Before applying and understanding the value of a solution, a holistic, comprehensive and collaborative effort must be applied that includes an engineering analysis of the fired asset to resolve the performance, operational and safety issues that are unique to the particular asset. Only then will the strategic application of hardware, software and turnkey project services provide a quantifiable return on investment (ROI) that adds value and improved reliability to the operation of the asset. This combines expertise in all areas of fired asset analysis, field device selection, optimization, and lifecycle maintenance and support to revolutionize operation of fired assets and combustion processes.

A four-tiered approach allows fired asset managers to focus on the most appropriate improvement aspects. The holistic solution can be deployed in one or more tier levels that focus on analysis, measurement, control and optimization.
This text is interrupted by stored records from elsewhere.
-- ==== Sys2Proof/Machine/Tier.lean ====
section
/-! DEFINITION. The memory tiers: frame pools, the data of a move, the channels of the migration engine and the move of
a page (spec/05_tiers_and_parking.md R120 to R128; spec/20_host_fabric_bringup.md R446). -/
namespace Sys2Proof.Machine

/-- Cycles of a millisecond of the reference clock (R4). -/
def msCycles : Nat := 2100000

/-! Frame pools. -/

/-- The pool of a tier for frames of a size: 0 to 2 for 64 KiB and 3 to 5 for 2 MiB (R122, R123). -/
def poolNo (tier size : Nat) : Nat := if size == 0x200000 then tier + 3 else tier

/-- Frames in a pool. -/
def State.poolCount (s : State) (vf n : Nat) : Nat := (s.vf vf).frames.get n 0

/-- Address of entry `i` of a pool's stack. -/
def State.poolEntry (s : State) (vf n i : Nat) : Nat := regPage ((s.vf vf).pools.get n 0) + 8 * i

/-- Bits [44:16] or [44:21] of a pool's entry. -/
def frameOf (n e : Nat) : Nat := if n < 3 then bits e 16 29 * 2 ^ 16 else bits e 21 24 * 2 ^ 21

/-- The state with the number of frames in a pool set. -/
def State.setPoolCount (s : State) (vf n k : Nat) : State := s.modVf vf fun v => { v with frames := v.frames.set n k 0 }

/-- A frame taken from a pool; `none` where it is empty or does not lie in HBM (R122). -/
def State.takeFrame (s : State) (vf n : Nat) : Option (Nat × State) :=
  let k := s.poolCount vf n
  if k == 0 || !inHbm (s.poolEntry vf n (k - 1)) 8 then none
  else some (frameOf n (s.physRead (s.poolEntry vf n (k - 1)) 8), s.setPoolCount vf n (k - 1))

/-- A row of HBM: 1 KiB (log entry 61). -/
def rowOfPa (pa : Nat) : Nat := pa / 1024

/-- Whether a frame of HBM holds a row that is retired or being retired (R136). -/
def State.frameBad (s : State) (frame size : Nat) : Bool :=
  let inside (row : Nat) : Bool := frame ≤ 1024 * row && 1024 * row < frame + size
  s.retired.any inside || s.moves.any fun m => match m.2.row with
    | some r => inside r
    | none => false

/-- A frame returned to its pool, but for one with a retired row (R123, R124, R136). -/
def State.giveFrame (s : State) (vf tier size frame : Nat) : State :=
  let n := poolNo tier size
  let k := s.poolCount vf n
  if (tier == 0 && s.frameBad frame size) || !inHbm (s.poolEntry vf n k) 8 then s
  else (s.physWrite (s.poolEntry vf n k) 8 frame).setPoolCount vf n (k + 1)

/-- A frame taken out of one pool of a function wherever it stands: the top entry fills its place. -/
def State.dropFrame (s : State) (vf n addr : Nat) : State :=
  let k := s.poolCount vf n
  match (List.range k).find? fun i => frameOf n (s.physRead (s.poolEntry vf n i) 8) == addr with
  | none => s
  | some i => (s.physWrite (s.poolEntry vf n i) 8 (s.physRead (s.poolEntry vf n (k - 1)) 8)).setPoolCount vf n (k - 1)

/-- The frames that hold an address taken out of every HBM pool (R123, R136). -/
def State.dropFrames (s : State) (pa : Nat) : State :=
  (List.range 64).foldl (fun s v => (s.dropFrame v 0 (pa / 2 ^ 16 * 2 ^ 16)).dropFrame v 3 (pa / 2 ^ 21 * 2 ^ 21)) s

/-- A move not started for an empty pool (R122). -/
def State.countSkip (s : State) (vf : Nat) : State := s.modVf vf fun v => { v with migSkip := satInc64 v.migSkip }

/-! Data. -/

/-- The poison mark of a flash word lies at its address above all physical ones. -/
def flashMark : Nat := 2 ^ 50

/-- Cells with the `n` bytes from `dst` replaced by those of another list from `src`. -/
def moveCells (from_ to_ : List Host.Cell) (src dst n : Nat) : List Host.Cell :=
  let new := (from_.filter fun c => src ≤ c.1 && c.1 < src + n).map fun c => (c.1 - src + dst, c.2)
  to_.filter (fun c => c.1 < dst) ++ new ++ to_.filter (fun c => dst + n ≤ c.1)

/-- The C2 lines of a physical range removed, their data written back. -/
def State.flushRange (s : State) (pa n : Nat) : State :=
  (s.c2.filter fun l => pa / 64 ≤ l.pline && l.pline < (pa + n + 63) / 64).foldl (fun s l => s.evict l) s

/-- `n` bytes copied from a place of one tier to a place of another, with their poison marks (R124, R126). -/
def State.copyData (s : State) (srcTier src dstTier dst n : Nat) : State :=
  let mark (t a : Nat) : Nat := if t == 2 then flashMark + a else a
  let ps := (s.poison.filter fun w => mark srcTier src ≤ w && w < mark srcTier src + n).map
    fun w => w - mark srcTier src + mark dstTier dst
  let keep := s.poison.filter fun w => !(mark dstTier dst ≤ w && w < mark dstTier dst + n)
  let from_ := if srcTier == 2 then s.flash else s.mem
  let s := { s with poison := ps.foldl (fun p w => NatSet.insert w p) keep }
  if dstTier == 2 then { s with flash := moveCells from_ s.flash src dst n }
  else { s with mem := moveCells from_ s.mem src dst n }

/-! Channels. -/

/-- Cycles of a move of `size` bytes, below the bound of R124. -/
def moveCycles (size : Nat) : Nat := 3150 * ((size + 65535) / 65536)

/-- Bytes that a move carries. -/
def Move.size (m : Move) : Nat :=
  match m.kind with
  | .page _ _ n => n
  | .kv _ _ _ => 16384

/-- Channels of a base die (R122). -/
def channels : Nat := 16

/-- Moves that wait in the order in which they start: oldest first, but a block of a parked sequence that has reached the CXL
tier goes on to HBM before its later blocks leave flash (R134). -/
def startOrder (ms : Assoc Move) : Assoc Move :=
  let yields (m : Move) : Bool := m.park.isSome && m.srcTier == 2 &&
    ms.any fun u => u.2.park == m.park && u.2.srcTier == 1 && u.2.dstTier == 0
  ms.filter (!yields ·.2) ++ ms.filter (yields ·.2)

/-- The moves of a die that wait start while channels are free. -/
def State.feedChannels (s : State) (die : Nat) : State :=
  let mine := s.moves.filter (·.2.die == die)
  let busy := (mine.filter (·.2.started)).length
  ((startOrder (mine.filter (!·.2.started))).take (channels - busy)).foldl (fun s m =>
    { s with moves := s.moves.put m.1 { m.2 with started := true } }.later (moveCycles m.2.size) (.migrationCopyDone m.1)) s

/-- A move accepted. -/
def State.addMove (s : State) (m : Move) : State :=
  let (id, s) := s.fresh
  ({ s with moves := s.moves.put id m }).feedChannels m.die

/-- A move over: its channel is free, and the stores held for it try again (R125). -/
def State.endMove (s : State) (id die : Nat) : State :=
  let s := ({ s with moves := s.moves.erase id }.cancel (.migrationCopyDone id)).retryHeld
  s.feedChannels die

/-! Registered pages. -/

/-- The key of a registered page: its first frame, flash frames apart (R127). -/
def regKey (tier pa : Nat) : Nat := (if tier == 2 then 2 ^ 40 else 0) + pa / 65536

/-- The registration of the page that a translation reaches, with its key. -/
def State.regOf (s : State) (t : Trans) : Option (Nat × RegPage) := s.regs.find? (·.1 == regKey t.tier t.base)

/-- A mapping registered where its page has none (R127). -/
def State.register (s : State) (asid : Nat) (t : Trans) : State :=
  if (s.regOf t).isSome then s
  else { s with regs := s.regs.put (regKey t.tier t.base) ⟨asid, t.vbase, t.size, t.cls, 0⟩ }

/-- The translation of a page for the migration engine: under R27 with RD, whatever its tier (R393). -/
def State.pageOf (s : State) (core asid va : Nat) : Except Nat Trans × State :=
  match s.translate (stkOf core) asid va with
  | (.error c, s, _) => (.error c, s)
  | (.ok t, s, _) =>
    if !t.rd then (.error cXLPERM, s)
    else if !t.fab && t.tier != 2 && !populated (t.pa va) then (.error cPAFLT, s)
    else (.ok t, s)

/-- Whether a page holds a park record in STATE 1 to 7 (R129). -/
def State.holdsPark (s : State) (t : Trans) : Bool :=
  t.tier != 2 && s.parks.any fun p => t.base ≤ p.2.pa && p.2.pa < t.base + t.size

/-- Whether a page is being moved. -/
def State.pageMoving (s : State) (tier base : Nat) : Bool :=
  s.moves.any fun m => m.2.srcTier == tier && m.2.src == base && match m.2.kind with
    | .page _ _ _ => true
    | .kv _ _ _ => false

/-- The base die whose engine makes a move (R122): that of the HBM stack concerned, else that of the port. -/
def moveDie (srcTier src dstTier dst : Nat) : Nat :=
  if srcTier == 0 then stackOfPa src else if dstTier == 0 then stackOfPa dst
  else if srcTier == 1 then stackOfPa src else stackOfPa dst

/-- A move of a registered page to a tier started, where a frame is free (R122, R123). -/
def State.movePage (s : State) (r : RegPage) (srcTier src dstTier : Nat) (row : Option Nat) : Option State :=
  let vf := r.asid / 1024
  match s.takeFrame vf (poolNo dstTier r.size) with
  | none => none
  | some (dst, s) =>
    some (s.addMove ⟨moveDie srcTier src dstTier dst, vf, .page r.asid r.va r.size, src, srcTier, dst, dstTier, none, none,
      row, false, false⟩)

/-! The switch of a page (R124). -/

/-- The physical address of the entry that a walk takes its leaf from (R22, R23). -/
def leafPa (s : State) (node va : Nat) : List (Nat × Nat × Nat) → Option Nat
  | [] => none
  | (level, lo, w) :: rest =>
    let idx := bits va lo w
    match walkEntry s node level idx va with
    | .error _ => none
    | .ok (.inl n) => leafPa s n va rest
    | .ok (.inr t) => some (node + 8 * (if level == 4 then idx / 16 * 16 else if t.size == 0x4000000 then idx / 32 * 32 else idx))

/-- The entry of a registered mapping where it still reaches the page at a place of a tier. -/
def State.mappedAt (s : State) (asid va tier base : Nat) : Option Nat :=
  match s.rootOf asid with
  | .error _ => none
  | .ok root =>
    match (walkFrom s root va walkLevels).1 with
    | .ok t => if t.tier == tier && t.base == base && !t.fab then leafPa s root va walkLevels else none
    | .error _ => none

/-- The heat counters of a page moved to its new place; flash has none (R91). -/
def State.moveHeat (s : State) (srcTier src dstTier dst size : Nat) : State :=
  (List.range (size / 65536)).foldl (fun s i =>
    let h := if srcTier == 2 then 0 else s.heat.get (src / 65536 + i) 0
    let s := if srcTier == 2 then s else s.setHeat (src / 65536 + i) 0
    if dstTier == 2 then s else s.setHeat (dst / 65536 + i) h) s

/-- A C2 line of a page that moves takes its new physical line; one whose home changes with the page is written back
there (R75, R124). -/
def State.carryLine (s : State) (l : C2Line) (t : Trans) (shift : Nat × Nat) : State :=
  let l' := { l with pline := l.pline - shift.1 / 64 + shift.2 / 64, home := effHome t }
  let s := s.setLine l'
  if l.home == 2 || t.slice l.core l.asid (l.vline * 64) == l.slice then s else s.evict l'

/-- The state after a page's switch: its data lie at the new place, the entry names it, and cached translations of the
page are gone (R32, R124). The watched words of parked continuations in the page go with it (R131). -/
def State.switchPage (s : State) (m : Move) (asid va size entry : Nat) : State :=
  let s := if m.dstTier == 2 then s.flushRange m.src size else s
  let s := if m.dstTier == 2 then s else s.flushRange m.dst size
  let s := s.copyData m.srcTier m.src m.dstTier m.dst size
  let e := s.physRead entry 8
  let s := s.physWrite entry 8 (setBits (setBits e 12 33 (m.dst / 4096)) 8 2 m.dstTier)
  let s := { s with tlb := s.tlb.filter fun t => !(t.tr.tier == m.srcTier && t.tr.base == m.src && !t.tr.fab) }
  let s := match (walkEntryOf s entry va) with
    | some t =>
      let mine := s.c2.filter fun (l : C2Line) => m.srcTier != 2 && m.src / 64 ≤ l.pline && l.pline < (m.src + size) / 64
      mine.foldl (fun s l => State.carryLine s l t (m.src, m.dst)) s
    | none => s
  let s := s.moveHeat m.srcTier m.src m.dstTier m.dst size
  let s := { s with
    parks := s.parks.map fun (p : Nat × Park) =>
      if m.srcTier != 2 && m.src ≤ p.2.wakePa && p.2.wakePa < m.src + size then
        (p.1, { p.2 with wakePa := p.2.wakePa - m.src + m.dst }) else p,
    regs := (s.regs.erase (regKey m.srcTier m.src)).put (regKey m.dstTier m.dst)
      ⟨asid, va, size, bits e 4 2, 0⟩ }
  s
where
  /-- The translation that an entry's new word gives. -/
  walkEntryOf (s : State) (entry va : Nat) : Option Trans :=
    match leafOf s.pkg.devId va (s.physRead entry 8) size with
    | .ok t => some t
    | .error _ => none

/-- A move abandoned: its destination is free again and the data stay where they were (R126). `refused` is whether the
destination refused a write, which is counted. -/
def State.dropMove (s : State) (id : Nat) (m : Move) (refused : Bool) : State :=
  let s := match m.block with
    | some _ => s
    | none => s.giveFrame m.vf m.dstTier (match m.kind with
        | .page _ _ n => n
        | .kv _ _ _ => 65536) m.dst
  let s := if refused then (s.modVf m.vf fun v => { v with migErr := satInc64 v.migErr }).raiseErr m.vf else s
  s.endMove id m.die

/-- Whether a pin on a line of a place holds up a switch there (R87). -/
def State.switchPinned (s : State) (tier src size : Nat) : Bool :=
  tier != 2 && s.c2.any fun l => l.pins != 0 && src / 64 ≤ l.pline && l.pline < (src + size) / 64

/-- Whether a fill is on its way from a place. -/
def State.switchFills (s : State) (tier src size : Nat) : Bool :=
  tier != 2 && s.fills.any fun f => !f.2.tr.fab && src ≤ f.2.tr.pa (f.2.vline * 64) && f.2.tr.pa (f.2.vline * 64) < src + size

/-- Whether a destination takes the writes of a move: a place of its tier that exists and is populated (R12, R126). -/
def destOk (tier dst size : Nat) : Bool :=
  match tier with
  | 0 => inHbm dst size && populated dst && populated (dst + size - 1)
  | 1 => inCxl dst size && populated dst && populated (dst + size - 1)
  | _ => dst + size ≤ Config.flashBytes

/-- The end of a page's copy: the held stores are performed, then the data go over and the old frame returns; or the move
is abandoned where its destination or its mapping does not stand (R124 to R126). -/
def State.pageCopied (s : State) (id : Nat) (m : Move) (asid va size : Nat) : State :=
  if s.switchPinned m.srcTier m.src size then s.later 64 (.migrationCopyDone id)
  else if !destOk m.dstTier m.dst size then s.dropMove id m true
  else
    let s := { s with moves := s.moves.put id { m with closing := true } }.retryHeld
    if s.switchFills m.srcTier m.src size then s.later 64 (.migrationCopyDone id)
    else match s.mappedAt asid va m.srcTier m.src with
      | none => s.dropMove id m true
      | some entry => ((s.switchPage m asid va size entry).giveFrame m.vf m.srcTier size m.src).endMove id m.die

end Sys2Proof.Machine
end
Holistic solution analysis

Before performance and safety issues can be addressed, it is important to understand the underlying causes of the disturbance factors that are limiting performance or inadequately addressing potential safety issues.

Development of a theoretical model of the fired asset can reveal the potential performance improvement that will prove the estimated ROI that system changes will provide. However, it is important to review long-term operational data to understand system limitations or constraints that need to be addressed. These two steps provide the information needed to develop an ROI calculation and to determine the minimum required instrumentation that must be added.

The holistic methodology uses an analysis of existing loop control structures and surrounding conditions. Based on empirical and theoretical experience, it allows the fired asset control process to be finely tuned.

Holistic solution measurement

Often, fired asset managers need only to add measurements, such as coil and tube temperatures, or replace aging instrumentation. Measurement capabilities include comprehensive instrumentation with emphasis on TDLS for fast and accurate post-combustion gas analysis.

Post-combustion composition measurements are very important. Industry groups such as API 556 have recognized that the traditional approach to O2 content measurement in combustion gases using zirconium oxide probes presents a safety hazard because they operate above the CH4 ignition temperature. Since these probes cannot be in high-temperature radiant sections, they do not provide proper measurements in non-homogenous combustion gases. When placed after the convection section or in the stack, they often add long measurement delays that could be arbitrarily skewed by tramp air. Not only does the zirconium oxide technology present a potential safety risk, it also contributes to excessive fuel consumption, excessive emissions and decreased production.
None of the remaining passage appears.